The CAP Aviation CAP-23x family is a family of aircraft designed for competition aerobatics. The CAP 230 airframe was a direct development of the CAP 21 competition single seater strengthened to cope with a  6-cylinder Lycoming AEIO-540 engine instead of the  original 4-cylinder Lycoming AEIO-360.

Design and development
The CAP 230 was primarily developed in 1985 for the French Air Force. From the basic CAP 21 airframe, trailing edge apex triangular surfaces were added to the basic trapezoidal wing and a full wooden construction. It withstood +10/-10 G-forces, had a 270 degrees/second roll rate and a top speed of 400 km/h. Between 1986-1990 this was the mount of the French Air Force aerobatics team (French: Equipe de Voltige de l'Armée de l'Air).

The CAP 231 was developed in 1990. The fuselage design remained unchanged and only leading edge triangular apex surfaces were added to reduce buffeting during high G pullups. The CAP 231 was world champion in 1990. Between 1990-1998 this was the mount of the French Air Force aerobatics team.

To increase performance, in 1991, a carbon-fiber wing taken from an EXTRA 260 (thus the -EX name) was adapted to a few CAP 231 airframes.
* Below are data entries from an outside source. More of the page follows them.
/-- The turn of a controller (R201): frozen or held, it stays at its boundary. -/
def ctlEvent (s : State) (f : Focus) : Out :=
  match s.region f.die f.rblk with
  | none => .next s
  | some r =>
    let stay := r.frozen != .no || r.held
    match r.ctl with
    | .join .. => execFor .joinComplete s f
    | .ready issueAt => if stay || s.now f.die < issueAt then .next s else boundaryTurn s r f (fetchTurn s r f)
    | .belay _ => if stay then .next s else boundaryTurn s r f (execFor .belayPass s f)
    | .waitc .. => if stay then .next s else boundaryTurn s r f (execFor .waitcEnd s f)
    | .spawn .. => if stay then .next s else fetchTurn s r f
    | .halt => if stay then .next s else fetchTurn s r f
    | .stage => if stay then .next s else execFor .stageResume s f
    | .cfg => .next s
    | .fault => .next s
    | .halted => .next s

/-- The next command of a CFG in progress (R203): a word that is no command faults (R94). A frozen region takes none (R201, R300). -/
def cfgEvent (s : State) (f : Focus) : Out :=
  match s.region f.die f.rblk with
  | none => .next s
  | some r =>
    match r.cfg with
    | none => .next s
    | some run =>
      if r.frozen != .no || r.ctl != .cfg || s.now f.die < run.at_ then .next s
      else fetched s f (fetchCfg · r run) fun w t =>
        match decode32 (w.setWidth 32) with
        | some i => execFor i t f
        | none => .next (configFault t r run 0 0)

/-- The turn of a cell: its operation word is decoded (R23). -/
def cellEvent (s : State) (f : Focus) : Out :=
  match s.region f.die f.rblk with
  | none => .next s
  | some r =>
    if r.cellCount ≤ f.cell then .next s
    else match decode40 (r.cell f.cell).cfg.op with
      | some i => execFor i s f
      | none => .next s

/-- The step of a command: its words are decoded (R102). Words of an MLOAD that are no command only consume their stream
(R246); a streamer command whose MODE is none of its values reads its block before it faults (R252). -/
def cmdEvent (s : State) (f : Focus) : Out :=
  match s.cmd f.id with
  | none => .next s
  | some c =>
    match decode128 c.words.w0 c.words.w1 with
    | some i => execFor i s f
    | none =>
      if c.target == 3 then streamTurn c.words { s with focus := f } badMode
      else if c.isLoad then execFor (.mload c.words) s f
      else .next s

/-- The progress of a pre-emption, once it has what it needs of other modules (R304, R305, R315). -/
def preEvent (s : State) (f : Focus) : State :=
  let s := { s with focus := f }
  settle s (preProgress s f.id)

/-- Does what an event is. -/
def doEvent (e : Event) (s : State) : Out :=
  match e with
  | .run f i => if actorThere s f i then execFor i s f else .next s
  | .ctl f => ctlEvent s f
  | .cfg f => cfgEvent s f
  | .cell f => cellEvent s f
  | .cmd f => cmdEvent s f
  | .pre f => .next (preEvent s f)
  | .port f => .next (portTurn s f)
  | .sensor d mw temp => .next (readSensor s d mw temp)
  | .lasting d unit part index => .next (lastingError s d unit part index)
  | .transient d => .next (transientError s d)
  | .failed d b q src oid o ws => .next (accessLost s d b q src oid o ws)
  | .errand f => .next (runErrand s f)
  | .nak port n => .next (peerFails s port n)
  | .rdmaRead port qp adr n => .next (rdmaRead s port qp adr n)
  | .rdmaSend port qp bs => .next (rdmaSend s port qp bs)
  | .rdmaWrite port qp adr bs cadr entry => .next (rdmaWrite s port qp adr bs cadr entry)
  | .rdmaPost port qp verb adr n far => .next (rdmaPost s port qp verb adr n far)

/-- After an event: what it has still to write on other modules leaves, and nothing stays wanted (R315). -/
def eventDone (s : State) : State := { s.flush idleFocus with wants := [] }

/-- Runs an event. -/
def runEvent (e : Event) (s : State) : Out :=
  match doEvent e s with
  | .next t => .next (eventDone t)
  | o => o

/-- The next event, or the planning of a cycle where none is due. -/
def turn (s : State) : Out :=
  match s.agenda with
  | [] => .next (planCycle s)
  | e :: es => runEvent e { s with agenda := es }

/-! Placing one instruction where the next step fetches it. -/

/-- Sequence number of the task that the placed instruction runs under. -/
def placedSeq : Nat := 1

/-- Object that holds its route image, and the image's capability: every right, offsets from 0. -/
def placedRoute : Cap := ⟨1#32 ++ 0xFF#8 ++ 0#44 ++ 14#6 ++ 0#18 ++ 0x10#18 ++ 0#2, true⟩

/-- Task bound to one region of one block. -/
def placedTask : Task :=
  { seq := placedSeq, die := 0, state := .bound, packet := 0, args := [], args0 := [], done := .none, save := .none, spill := .none,
    route := placedRoute, entry := 64, tvec := 64, saveSize := 0, orders := [], queue := 0, prio := 0, queuedAt := 0, place := 0,
    selPrio := 0, m := placedSeq, acq := [], edge := none, rises := 0, keys := [], grants := 0, halted := 0, stages := [],
    entered := false, pre := .no, snap := none }

/-- The translation of the image's object at block 0: one page of 8 GiB from the start of this module's memory. -/
def placedXlate (s : State) : Xlate :=
  { blk := 0, oid := 1, desc := BitVec.ofNat 256 (2 ^ 33 * 2 ^ 140 + 0x40), ext := BitVec.ofNat 128 (1 * 2 ^ 64 + 3 * 2 ^ 6), page := 0,
    pdesc := BitVec.ofNat 128 (s.module.nrid.toNat * 2 ^ 44 * 2 ^ 72 + 0xC0), prior := [] }

/-- Bytes at the image's offset 64, from which both an instruction and a command stream are fetched. -/
def placedBytes (nbits w : Nat) : List Byte := natLe (if nbits ≤ 32 then 4 else 8) w

/-- A CFG in progress whose next command is at offset 64: one command where it is END, else two. -/
def placedCfg (w now : Nat) : CfgRun :=
  { off := 16, count := if decode32 (BitVec.ofNat 32 w) == some .cfgEnd then 1 else 2, pos := 0, base := 0, cover := .none,
    exts := [], at_ := now, pc := 64 }

/-- The region that runs the placed instruction: its controller, a CFG in progress or its cell 0. -/
def placedRegion (nbits w now : Nat) : Region :=
  let r := { freshRegion placedTask 0 0 now with pc := 64, ctl := .ready now }
  if nbits ≤ 32 then { r with ctl := .cfg, cfg := some (placedCfg w now) }
  else if nbits ≤ 40 then
    { r with running := true, runAt := now,
             cells := [(0, { Cell.reset with cfg := { CellCfg.reset with op := BitVec.ofNat 40 w } })] }
  else r

/-- The island command of two words, running. -/
def placedCmd (s : State) (r : Region) (w : Nat) : Cmd :=
  let c := newCmd s r (if w / 2 ^ 56 % 256 < 0x20 then 2 else 3) 0 0 0 (BitVec.ofNat 64 w) (BitVec.ofNat 64 (w >>> 64))
  { c with stage := .running }

/-- A state whose next step fetches and runs the instruction of nbits bits w. -/
def placeWord (s : State) (nbits w : Nat) : State :=
  let now := s.now 0
  let r := placedRegion nbits w now
  let f := r.focus
  let s := { s with
    module := { s.module with phase := .running, otlen := if s.module.otlen.toNat < 2 then 2 else s.module.otlen },
    regions := r :: s.regions.filter fun x => !(x.die == 0 && x.blocks.contains 0),
    tasks := placedTask :: s.tasks.filter (·.seq != placedSeq),
    bad := s.bad.filter (· != 1), asks := [], words := [], wants := [], puts := [] }
  let s := s.updDie 0 fun x => { x with xlates := placedXlate s :: x.xlates }
  let s := pokeBytes s 64 (placedBytes nbits w)
  let s := { s with accTags := setTag s.accTags 1 (mkTag tagSync 0) }
  if nbits ≤ 32 then { s with agenda := [.cfg f] }
  else if nbits ≤ 40 then { s with agenda := [.cell f] }
  else if nbits ≤ 64 then { s with agenda := [.ctl f] }
  else
    let c := placedCmd s r w
    { s with cmds := c :: s.cmds.filter (·.id != c.id), agenda := [.cmd (cmdFocus c.id)] }

end Sys2Proof.Machine
end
The CAP 231EX evolved in 1994. While the fuselage construction retained wood, a carbon-fiber wing was specially designed for durability and light weight. The design has won the World Championships in 1998, 2000 and 2007, as well as a number of other national-level competitions. It has a roll rate of 420° per second and a climb rate of nearly 3,300 feet per minute.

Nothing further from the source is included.